WYND-FM
- Silver Springs, Florida; United States;
- Broadcast area: Ocala, Florida
- Frequency: 95.5 MHz (HD Radio)
- Branding: Wind-FM

Programming
- Format: Classic rock
- Affiliations: Compass Media Networks; United Stations Radio Networks;

Ownership
- Owner: Saga Communications; (Saga South Communications, LLC);
- Sister stations: WNDD; WOGK;

History
- First air date: February 1, 1991
- Former call signs: WGGO-FM (1992–1993); WWGO (1993–1994); WLVX (1994–1995); WNDD (1995–2019);
- Call sign meaning: "Wind"

Technical information
- Licensing authority: FCC
- Facility ID: 1099
- Class: A
- ERP: 2,550 wat]s
- HAAT: 156 meters (512 ft)
- Transmitter coordinates: 29°16′55″N 82°02′49″W﻿ / ﻿29.282°N 82.047°W

Links
- Public license information: Public file; LMS;
- Webcast: Listen live
- Website: www.windfm.com

= WYND-FM =

Radio station in Silver Springs, Florida

WYND-FM (95.5 FM, "Wind-FM") is a commercial radio station licensed to Silver Springs, Florida, United States, broadcasting to the Ocala area of Central Florida. WYND-FM and sister station WNDD jointly simulcast a classic rock format. They are owned by Saga Communications with studios located on East Fort King Street in Ocala.

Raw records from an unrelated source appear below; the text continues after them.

/-- R93, R9, R113: every one of the 151 instructions answers a next state from every state, and its cost is the base
count, plus one for an eligible mnemonic in a page-crossing mode that crossed, plus one or two for a taken branch. R7,
R90: that cost is what the host's Step returns for the instruction fetched, and what it adds to `cycles` (that the
returned number is the difference of `cycles` is DEDUCED, log 13; what exec starts from, log 11). -/
def Obligations.EveryInstructionCompletesAtItsCost : Prop :=
  (∀ (i : Instr) (s : State), ∃ t, exec i s = .next t ∧ t.cycles = s.cycles + costOf i s ∧
    2 ≤ costOf i s ∧ costOf i s ≤ 8 ∧
    (costOf i s = baseCyclesOf i ∨
      (takesPageCycle i.mnemonic = true ∧ i.mode ∈ [.abx, .aby, .izy] ∧ (resolve i s).2 = true ∧
        costOf i s = baseCyclesOf i + 1) ∨
      (branchCondition i.mnemonic s = some true ∧
        (costOf i s = baseCyclesOf i + 1 ∨ costOf i s = baseCyclesOf i + 2)))) ∧
  ∀ (n : Nat) (i : Instr) (s : State), let fetched := fetchBytes n s
    decode fetched.1 = .ok (i, []) →
      ∃ t, step s = .next t ∧ hostStep s = (.ok (costOf i fetched.2), t) ∧
        t.cycles = s.cycles + costOf i fetched.2

/-- R268: the summary of costs, class by class; `cross` is the resolver's page-cross flag. -/
def Obligations.CostsPerClass : Prop :=
  ∀ (i : Instr) (s : State), let cross := (resolve i s).2.toNat
    (i.mode ∈ [.imm, .acc] → costOf i s = 2) ∧
    (i.mode = .imp → i.mnemonic ∉ [.pha, .php, .pla, .plp, .rts, .rti, .brk] → costOf i s = 2) ∧
    (i.mnemonic ∈ [.pha, .php] → costOf i s = 3) ∧ (i.mnemonic ∈ [.pla, .plp] → costOf i s = 4) ∧
    (readsOperand i.mnemonic = true →
      (i.mode = .zp → costOf i s = 3) ∧ (i.mode ∈ [.zpx, .zpy] → costOf i s = 4) ∧ (i.mode = .abs → costOf i s = 4) ∧
      (i.mode ∈ [.abx, .aby] → costOf i s = 4 + cross) ∧ (i.mode = .izx → costOf i s = 6) ∧
      (i.mode = .izy → costOf i s = 5 + cross)) ∧
    (isStore i.mnemonic = true →
      (i.mode = .zp → costOf i s = 3) ∧ (i.mode ∈ [.zpx, .zpy] → costOf i s = 4) ∧ (i.mode = .abs → costOf i s = 4) ∧
      (i.mode ∈ [.abx, .aby] → costOf i s = 5) ∧ (i.mode ∈ [.izx, .izy] → costOf i s = 6)) ∧
    (isRmw i.mnemonic = true →
      (i.mode = .zp → costOf i s = 5) ∧ (i.mode = .zpx → costOf i s = 6) ∧ (i.mode = .abs → costOf i s = 6) ∧
      (i.mode = .abx → costOf i s = 7)) ∧
    (i.mode = .rel → costOf i s = 2 + branchCycles i s) ∧
    (i.mnemonic = .jmp → costOf i s = if i.mode = .abs then 3 else 5) ∧
    (i.mnemonic ∈ [.jsr, .rts, .rti] → costOf i s = 6) ∧ (i.mnemonic = .brk → costOf i s = 7)

/-! ## Invariants and frames -/

/-- R27, R58: the invariant holds at State.reset and after a Reset of any state whose memory is canonical. -/
def Obligations.InvariantHoldsAfterReset : Prop :=
  State.reset.Inv ∧
    ∀ (vector : Word) (s : State), Memory.wf s.mem = true → (hostReset vector s).Inv

/-- R27, R33: from every state that meets it, reachable or not, a step answers a state that meets the invariant: the
memory keeps its canonical form and `B = 0`. -/
def Obligations.StepKeepsTheInvariant : Prop :=
  ∀ s t : State, s.Inv → step s = .next t → t.Inv

/-- R27: between steps the status byte has bit 4 clear and bit 5 set; the bytes `PHP` and `BRK` push have both set. -/
def Obligations.BreakBitOnlyOnTheStack : Prop :=
  (∀ s t : State, s.flagB = false → step s = .next t →
      t.flagB = false ∧ (packP t).getLsbD 4 = false ∧ (packP t).getLsbD 5 = true) ∧
    (∀ s : State, ∃ t p, exec .php s = .next t ∧ peek t (stackSlot s.sp) = some p ∧ p.getLsbD 4 = true ∧
      p.getLsbD 5 = true) ∧
    ∀ s : State, ∃ t p, exec .brk s = .next t ∧ peek t (stackSlot (s.sp - 2#8)) = some p ∧ p.getLsbD 4 = true ∧
      p.getLsbD 5 = true

/-- R95, R28, R29: a resolver writes its latches (and the model's record of its reads) and nothing else; a latch its
mode does not mention keeps its value; only Absolute,X, Absolute,Y and Indirect Indexed can report a page crossing. -/
def Obligations.ResolversWriteOnlyTheLatches : Prop :=
  ∀ (i : Instr) (s : State), let r := (resolve i s).1
    r = { s with
      dataLatch := r.dataLatch, effectiveAddress := r.effectiveAddress, draws := r.draws, busLog := r.busLog } ∧
    (i.mode ∈ [.imp, .acc, .imm] → r.effectiveAddress = s.effectiveAddress) ∧
    (i.mode ∈ [.ind, .rel] → r.dataLatch = s.dataLatch) ∧
    ((resolve i s).2 = true → i.mode ∈ [.abx, .aby, .izy])

/-- R10, R11: an instruction leaves every register alone that the spec's lists do not say it writes. -/
def Obligations.RegistersChangeOnlyWhereListed : Prop :=
  ∀ (i : Instr) (s : State), ∃ t, exec i s = .next t ∧
    (writesA i = false → t.a = s.a) ∧ (writesX i = false → t.x = s.x) ∧ (writesY i = false → t.y = s.y) ∧
    (writesSp i = false → t.sp = s.sp)

/-- R25: an instruction leaves every flag alone whose column of the spec's table it is not in; where the table gives a
constant, the flag has that constant. -/
def Obligations.FlagsChangeOnlyWhereListed : Prop :=
  ∀ (i : Instr) (s : State), ∃ t, exec i s = .next t ∧
    (writesNZ i.mnemonic = false → t.flagN = s.flagN ∧ t.flagZ = s.flagZ) ∧
    (writesV i.mnemonic = false → t.flagV = s.flagV) ∧ (writesB i.mnemonic = false → t.flagB = s.flagB) ∧
    (writesD i.mnemonic = false → t.flagD = s.flagD) ∧ (writesI i.mnemonic = false → t.flagI = s.flagI) ∧
    (writesC i.mnemonic = false → t.flagC = s.flagC) ∧
    (i.mnemonic ∈ [.plp, .rti, .brk] → t.flagB = false) ∧
    (i.mnemonic = .clc → t.flagC = false) ∧ (i.mnemonic = .sec → t.flagC = true) ∧
    (i.mnemonic = .cli → t.flagI = false) ∧ (i.mnemonic ∈ [.sei, .brk] → t.flagI = true) ∧
    (i.mnemonic = .cld → t.flagD = false) ∧ (i.mnemonic = .sed → t.flagD = true) ∧
    (i.mnemonic = .clv → t.flagV = false)

/-- R41, R45, R112: every byte of memory reads as before, but for the bytes at the addresses the instruction stores to
(and their RAM aliases, which are the same bytes). What is attached above `0x1FFF` stays attached; that it is a field no
step writes is the model's choice (log 4). -/
def Obligations.MemoryChangesOnlyWhereStored : Prop :=
  ∀ (i : Instr) (s : State), ∃ t, exec i s = .next t ∧ t.high = s.high ∧
    ∀ addr : Word, (∀ stored ∈ storedAddresses i s, ¬ SameByte s.high stored addr) → peek t addr = peek s addr

/-- R13, R91, R111: an instruction that is no branch, jump, call, return or `BRK`, fetched from wherever `pc` points, RAM,
the open bus or a device, leaves `pc` past its own bytes, modulo 65536. -/
def Obligations.StraightLineAdvancesPc : Prop :=
  ∀ (n : Nat) (i : Instr) (s : State), writesPc i = false → decode (fetchBytes n s).1 = .ok (i, []) →
    ∃ t, step s = .next t ∧ t.pc.toNat = (s.pc.toNat + 1 + i.mode.operandBytes) % 65536

/-- R110: Execute writes neither latch; after a step they hold what the resolver left. -/
def Obligations.LatchesHoldWhatTheResolverLeft : Prop :=
  ∀ (i : Instr) (s : State), ∃ t, exec i s = .next t ∧ t.dataLatch = (resolve i s).1.dataLatch ∧
    t.effectiveAddress = (resolve i s).1.effectiveAddress

/-- R35, R28, R29, R112: no result depends on what the latches held before the step, so their unspecified values after
Reset do not matter. -/
def Obligations.LatchesBeforeAStepDoNotMatter : Prop :=
  ∀ (i : Instr) (s : State) (d : Byte) (e : Word), ∃ t u, exec i s = .next t ∧
    exec i { s with dataLatch := d, effectiveAddress := e } = .next u ∧
    { u with dataLatch := t.dataLatch, effectiveAddress := t.effectiveAddress } = t

/-- R30, R31: no instruction reads `temp` or `cycles`: the cost is added to whatever the counter held, and everything
else is the same. -/
def Obligations.TempAndCyclesAreNeverRead : Prop :=
  ∀ (i : Instr) (s : State) (w : Word) (n : Nat), ∃ t, exec i s = .next t ∧
    exec i { s with temp := w, cycles := n } = .next { t with cycles := n + costOf i s }

/-- R17, R18, R151, R234: `I` and `D` are storage: but for `PHP` and `BRK`, which push them, no instruction's effect
depends on either, arithmetic included. -/
def Obligations.InterruptAndDecimalFlagsAreStorageOnly : Prop :=
  ∀ (i : Instr) (s : State) (bi bd : Bool), i.mnemonic ∉ [.php, .brk] → ∃ t, exec i s = .next t ∧
    exec i { s with flagI := bi, flagD := bd } = .next { t with
      flagI := if writesI i.mnemonic then t.flagI else bi, flagD := if writesD i.mnemonic then t.flagD else bd }

/-! ## Addressing modes (40_step_and_addressing.md) -/

/-- R96, R97, R98, R108: Implied and Accumulator latch `a`, Immediate latches the operand; Relative adds the signed
displacement to `pc`, already past the operand, modulo 65536. None of the four reads the bus. -/
def Obligations.ModesWithoutADataRead : Prop :=
  (∀ (i : Instr) (s : State),
    (i.mode ∈ [.imp, .acc] → resolve i s = ({ s with dataLatch := s.a }, false)) ∧
    (i.mode = .imm → resolve i s = ({ s with dataLatch := i.operand.asByte }, false))) ∧
  (∀ (i : Instr) (s : State), i.mode = .rel → let r := (resolve i s).1
    (r.effectiveAddress.toNat : Int) = ((s.pc.toNat : Int) + i.operand.asByte.toInt) % 65536 ∧
      r.dataLatch = s.dataLatch ∧ (resolve i s).2 = false ∧ r.busLog = s.busLog)

/-- R99, R100, R101, R109: the zero-page modes wrap inside page zero, read the byte there, never report a crossing. -/
def Obligations.ZeroPageModesWrapInPageZero : Prop :=
  ∀ (i : Instr) (s : State), let r := (resolve i s).1; let op := i.operand.asByte.toNat
    (i.mode = .zp → r.effectiveAddress.toNat = op) ∧
    (i.mode = .zpx → r.effectiveAddress.toNat = (op + s.x.toNat) % 256) ∧
    (i.mode = .zpy → r.effectiveAddress.toNat = (op + s.y.toNat) % 256) ∧
    (i.mode ∈ [.zp, .zpx, .zpy] →
      peek s r.effectiveAddress = some r.dataLatch ∧ (resolve i s).2 = false ∧
        r.busLog = .read r.effectiveAddress r.dataLatch :: s.busLog)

The transmitter is on NW 79th Street in Anthony, Florida.

==History==
The station signed on the air on February 1, 1991 with original call sign WGGO-FM.

On October 30, 2018, it was announced that Dix Communications would sell WNDD, WOGK, WNDD, WNDN and WDNT to Saga Communications for $9.3 million.